Verna Mersereau (1896–1935), also known as Verna Mersereau Capra, was an American actress, dancer and pantomimist who performed on stage and screen. She appeared in several films with multiple forms of ancient dance. A New Jerseyan by birth, she ended up spending her childhood in Oakland, California, where she became known as the "Idora Park baby" because of her father's amusement park construction. She was highly interested in dance and theater from a young age, being trained by her aunt and taking trips to Europe and Asian countries in order to learn various dance styles.

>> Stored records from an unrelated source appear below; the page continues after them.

-- ==== Sys2Proof/Laws/HostSeq.lean ====
section
/-! SUPPORT. Sys2Proof/Laws/HostSeq.lean: runs of host lines (R77) put together and taken apart, and the verdict on a run
(R189). -/

namespace Sys2Proof.Machine

@[simp] theorem andThen_next {α β : Type} (x : α) (f : α → HostResult β) : andThen (.next x) f = f x := rfl

/-- If a host program that goes on answers a result, so did its first part. -/
theorem andThen_eq_next {α β : Type} {o : HostResult α} {f : α → HostResult β} {y : β} (h : andThen o f = .next y) :
    ∃ x, o = .next x ∧ f x = .next y := by
  cases o with
  | next x => exact ⟨x, rfl, h⟩
  | fault r => cases h
  | refused r => cases h

@[simp] theorem Run.append_seen (r q : Run) : (r.append q).seen = r.seen ++ q.seen := rfl
@[simp] theorem Run.append_values (r q : Run) : (r.append q).values = r.values ++ q.values := rfl
@[simp] theorem Run.append_final (r q : Run) : (r.append q).final = q.final := rfl

theorem Run.append_assoc (r q u : Run) : (r.append q).append u = r.append (q.append u) := by
  simp [Run.append, List.append_assoc]

@[simp] theorem HostLine.effect_cmd (i : Instr) (s : State) : (HostLine.cmd i).effect s = exec i s := rfl
@[simp] theorem HostLine.effect_wrDin (v : Word) (s : State) :
    (HostLine.wrDin v).effect s = .next { s with din := v } := rfl
@[simp] theorem HostLine.effect_rd (r : ReadReg) (s : State) :
    (HostLine.rd r).effect s = .next (hostRead (windowReg r.offset) s) := rfl

@[simp] theorem runLines_nil (s : State) : runLines [] s = .next ⟨[], [], s⟩ := rfl

/-- A run whose first line leaves `t` and whose rest is the run `r`. -/
theorem runLines_cons {line : HostLine} {rest : List HostLine} {s t : State} {r : Run}
    (hl : line.effect s = .next t) (hr : runLines rest t = .next r) :
    runLines (line :: rest) s = .next (Run.append ⟨line.seen t, line.values t, t⟩ r) := by
  simp only [runLines, hl, hr, andThen_next]

/-- Two runs in a row. -/
theorem runLines_append {as bs : List HostLine} {s : State} {r q : Run} (ha : runLines as s = .next r)
    (hb : runLines bs r.final = .next q) : runLines (as ++ bs) s = .next (r.append q) := by
  induction as generalizing s r with
  | nil => cases ha; simpa [Run.append] using hb
  | cons a as ih =>
    obtain ⟨t, ht, h⟩ := andThen_eq_next ha
    obtain ⟨u, hu, h⟩ := andThen_eq_next h
    cases h
    rw [List.cons_append, runLines_cons ht (ih hu hb), Run.append_assoc]

/-- The registers of RD lines lie at their offsets in the window map (R50, R77). -/
theorem windowReg_offset (r : ReadReg) :
    windowReg r.offset =
      match r with
      | .din => .din
      | .dout => .dout
      | .status => .status
      | .lane i => .lane i
      | .out k => .out k := by
  cases r with
  | lane i => revert i; decide
  | out k => revert k; decide
  | _ => rfl

/-! ### STATUS as a run reads it -/

/-- The low byte of STATUS: PHASE, BUSY, FIN and ERR (R32). -/
theorem statusWord_low (s : State) :
    (statusWord s).extractLsb' 0 8 = s.err.code ++ BitVec.ofBool s.fin ++ BitVec.ofBool s.busy ++ s.phase.code := by
  apply BitVec.eq_of_getLsbD_eq
  intro i hi
  simp only [statusWord, BitVec.getLsbD_extractLsb', BitVec.getLsbD_append, Nat.zero_add, hi, decide_true, Bool.true_and]
  split_ifs <;> first | rfl | omega

theorem extractLsb'_low {n k : Nat} (w : Word) (h : n + k ≤ 8) :
    w.extractLsb' n k = (w.extractLsb' 0 8).extractLsb' n k := by
  ext i hi; simp; omega

theorem getLsbD_low {n : Nat} (w : Word) (h : n < 8) : w.getLsbD n = (w.extractLsb' 0 8).getLsbD n := by
  simp [h]

theorem statusFailed_statusWord (s : State) : statusFailed (statusWord s) = decide (s.phase = .faulted) := by
  rw [statusFailed, extractLsb'_low _ (by omega), statusWord_low]
  cases s.phase <;> cases s.err <;> cases s.fin <;> cases s.busy <;> rfl

theorem statusEnded_statusWord (s : State) : statusEnded (statusWord s) = (!s.busy && decide (s.phase = .done)) := by
  rw [statusEnded, extractLsb'_low _ (by omega), getLsbD_low _ (by omega), statusWord_low]
  cases s.phase <;> cases s.err <;> cases s.fin <;> cases s.busy <;> rfl

/-- The ERR field of a STATUS value read (R28, R32). -/
theorem statusErr_statusWord (s : State) : (statusWord s).extractLsb' 4 4 = s.err.code := by
  rw [extractLsb'_low _ (by omega), statusWord_low]
  cases s.phase <;> cases s.err <;> cases s.fin <;> cases s.busy <;> rfl

/-! ### The verdict, taken apart -/

theorem failureOf_append (a b : List Seen) : failureOf (a ++ b) = (failureOf a).or (failureOf b) := by
  induction a with
  | nil => simp [failureOf]
  | cons e a ih =>
    cases e with
    | issued i => exact ih
    | status w =>
      simp only [List.cons_append, failureOf]
      split_ifs
      · rfl
      · exact ih

/-- No DIGEST is issued in this part of a run. -/
abbrev NoDigest (a : List Seen) : Prop := ∀ i, .issued i ∈ a → isDigest i = false

/-- Without a DIGEST there is no end. -/
theorem digestEnded_of_noDigest {a : List Seen} (h : NoDigest a) : digestEnded a = false := by
  induction a with
  | nil => rfl
  | cons e a ih =>
    have ih := ih fun i hi => h i (List.mem_cons_of_mem _ hi)
    cases e with
    | issued i => simp [digestEnded, h i (List.mem_cons_self ..), ih]
    | status w => exact ih

/-- What goes before the first DIGEST does not bring the end. -/
theorem digestEnded_append {a : List Seen} (h : NoDigest a) (b : List Seen) : digestEnded (a ++ b) = digestEnded b := by
  induction a with
  | nil => rfl
  | cons e a ih =>
    have ih := ih fun i hi => h i (List.mem_cons_of_mem _ hi)
    cases e with
    | issued i => simp [digestEnded, h i (List.mem_cons_self ..), ih]
    | status w => exact ih

/-- A run that has failed has failed, whatever follows. -/
theorem verdict_append_failed {a : List Seen} {err : BitVec 4} (h : failureOf a = some err) (b : List Seen) :
    verdict (a ++ b) = .failed err := by
  simp [verdict, failureOf_append, h]

/-- A part with no failure and no DIGEST leaves the verdict to what follows. -/
theorem verdict_append_open {a : List Seen} (hf : failureOf a = none) (hd : NoDigest a) (b : List Seen) :
    verdict (a ++ b) = verdict b := by
  simp [verdict, failureOf_append, hf, digestEnded_append hd]

/-- The verdict is failed exactly where the run read PHASE = FAULTED. -/
theorem verdict_eq_failed {a : List Seen} {err : BitVec 4} : verdict a = .failed err ↔ failureOf a = some err := by
  unfold verdict
  split
  · simp [*]
  · split_ifs <;> simp [*]

/-- The verdict is ended exactly where the run read no FAULTED and, after a DIGEST, the end. -/
theorem verdict_eq_ended {a : List Seen} : verdict a = .ended ↔ failureOf a = none ∧ digestEnded a = true := by
  unfold verdict
  split
  · simp [*]
  · split_ifs <;> simp [*]

/-- A STATUS read of the state `s`: a failure exactly where PHASE is FAULTED. -/
theorem failureOf_status (s : State) (rest : List Seen) :
    failureOf (.status (statusWord s) :: rest) = if s.phase = .faulted then some s.err.code else failureOf rest := by
  simp [failureOf, statusFailed_statusWord, statusErr_statusWord]

/-- A DIGEST whose POLL shows DONE, with no failure after it, ends the run. -/
theorem verdict_digest_done {s : State} {fmt : Format} {rest : List Seen} (h : s.phase = .done) (hb : s.busy = false)
    (hr : failureOf rest = none) : verdict (.issued (.digest fmt) :: .status (statusWord s) :: rest) = .ended := by
  rw [verdict_eq_ended]
  refine ⟨?_, ?_⟩
  · show failureOf (.status (statusWord s) :: rest) = none
    rw [failureOf_status, if_neg (by simp [h]), hr]
  · simp [digestEnded, isDigest, Seen.showsEnd, statusEnded_statusWord, h, hb]

/-- The commands a line issues. -/
theorem HostLine.issued_mem_seen {line : HostLine} {t : State} {i : Instr} (h : .issued i ∈ line.seen t) :
    line = .cmd i := by
  cases line with
  | cmd j => simp [HostLine.seen] at h; rw [h]
  | wrDin v => simp [HostLine.seen] at h
  | rd r => cases r <;> simp [HostLine.seen] at h

/-- A run issues the commands of its lines and no other. -/
theorem issued_mem_runLines {lines : List HostLine} {s : State} {r : Run} (h : runLines lines s = .next r) {i : Instr}
    (hi : .issued i ∈ r.seen) : .cmd i ∈ lines := by
  induction lines generalizing s r with
  | nil => cases h; simp at hi
  | cons line lines ih =>
    obtain ⟨t, ht, h⟩ := andThen_eq_next h
    obtain ⟨q, hq, h⟩ := andThen_eq_next h
    cases h
    rcases List.mem_append.1 hi with hi | hi
    · rw [HostLine.issued_mem_seen hi]; exact List.mem_cons_self ..
    · exact List.mem_cons_of_mem _ (ih hq hi)

end Sys2Proof.Machine
end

Going on to be featured in numerous plays even in her teenage years, Mersereau was considered one of the best classic dancers of the time and her use of pantomime was among the greatest in vaudeville theater. Her successes would see her dancing performed in multiple films and, later in life, before royalty in Calcutta. She left the stage in 1933 after contracting an illness that would ultimately lead to her death in 1935.

==Childhood and education==
Born in 1896 in Paterson, New Jersey, to Mr. and Mrs. Charles J. Mersereau, Verna went to local schools throughout her childhood. Once she turned nine, her family moved to the Western United States where she finished with primary school. After the family had resettled in Oakland, California, Mersereau's father, an amusement park constructor, created the Oakland amusement park during her childhood. Mersereau was known to roam around the construction area, which resulted in her being given the nickname the "Idora Park baby". As a teenager and young adult, she studied dance and made trips to Europe and "the Orient" to train in different styles. She also spent time training her dances with her aunt Theodora Warmolts Van Ness in the eastern United States.

==Career==
In 1909 during her early teens, Mersereau joined the Kolb & Dill Farce Comedy company to begin appearing in plays in Oakland. The following year, she appeared in the play Mizpah, where she performed an Assyrian dance. She later went into vaudeville theater after reaching adulthood and performed at the Majestic Theatre. For the 1914 production of The Dancer, she performed as the female lead, with Mersereau using her well known history as a classical dancer to perform the "Dance of the Pyramids" and the "Dance of the Rameses" in the film. After appearing in several early films where she presented her dancing capabilities, she returned to theatre and signed an exclusive contract with the Pantages theatre despite multiple film studios trying to hire her.

In 1917, she performed a solo act, with a single assistant, of her dancing play A Romance of Old Egypt, described by The Victoria Daily Times as "representing her unusual expressive arm flexibility". The Times also said that she was "one of the most successful of the classic dancers now before the public" and that her original plays featuring her dancing pantomime were "one of the finest expositions of the art on the vaudeville stage today."

Completing a number of theatre performances in the following years, she later joined the Richard Wilbur company and their tour of the countries across Asia as the company's leading woman. They toured across multiple countries in Asia, arriving in Shanghai in April 1927. The tour resulted in her performing in the lead role for the play Rain for royalty in Calcutta, India. Her final performance was in 1933 after joining the Sacramento Players for Night Over Taos. Afterwards, she had to leave the theater due to an illness. She entered into the Weimar sanatorium in March 1935 to try and recuperate.

==Theater==
- Playing The Ponies (1909)
- Mizpah (1910)
- The Vengeance of the Goddess (1912)
- A Romance of Old Egypt (1917)
- Making The Movies (1919)

==Filmography==
- The Dance of Death (1914)
- The Dancer as Evelyn Wade (1914)
- Cupid's Round Up (1918) as Peggy Blair
- Chalk Marks (1925) as Josie Jennings

==Personal life==
Mersereau was married to George F. McCormick in 1924, but they later divorced. She remarried in early 1934 to Joseph Capra. She died of a long-term illness over several years on September 26, 1935, at her home in Sacramento, California.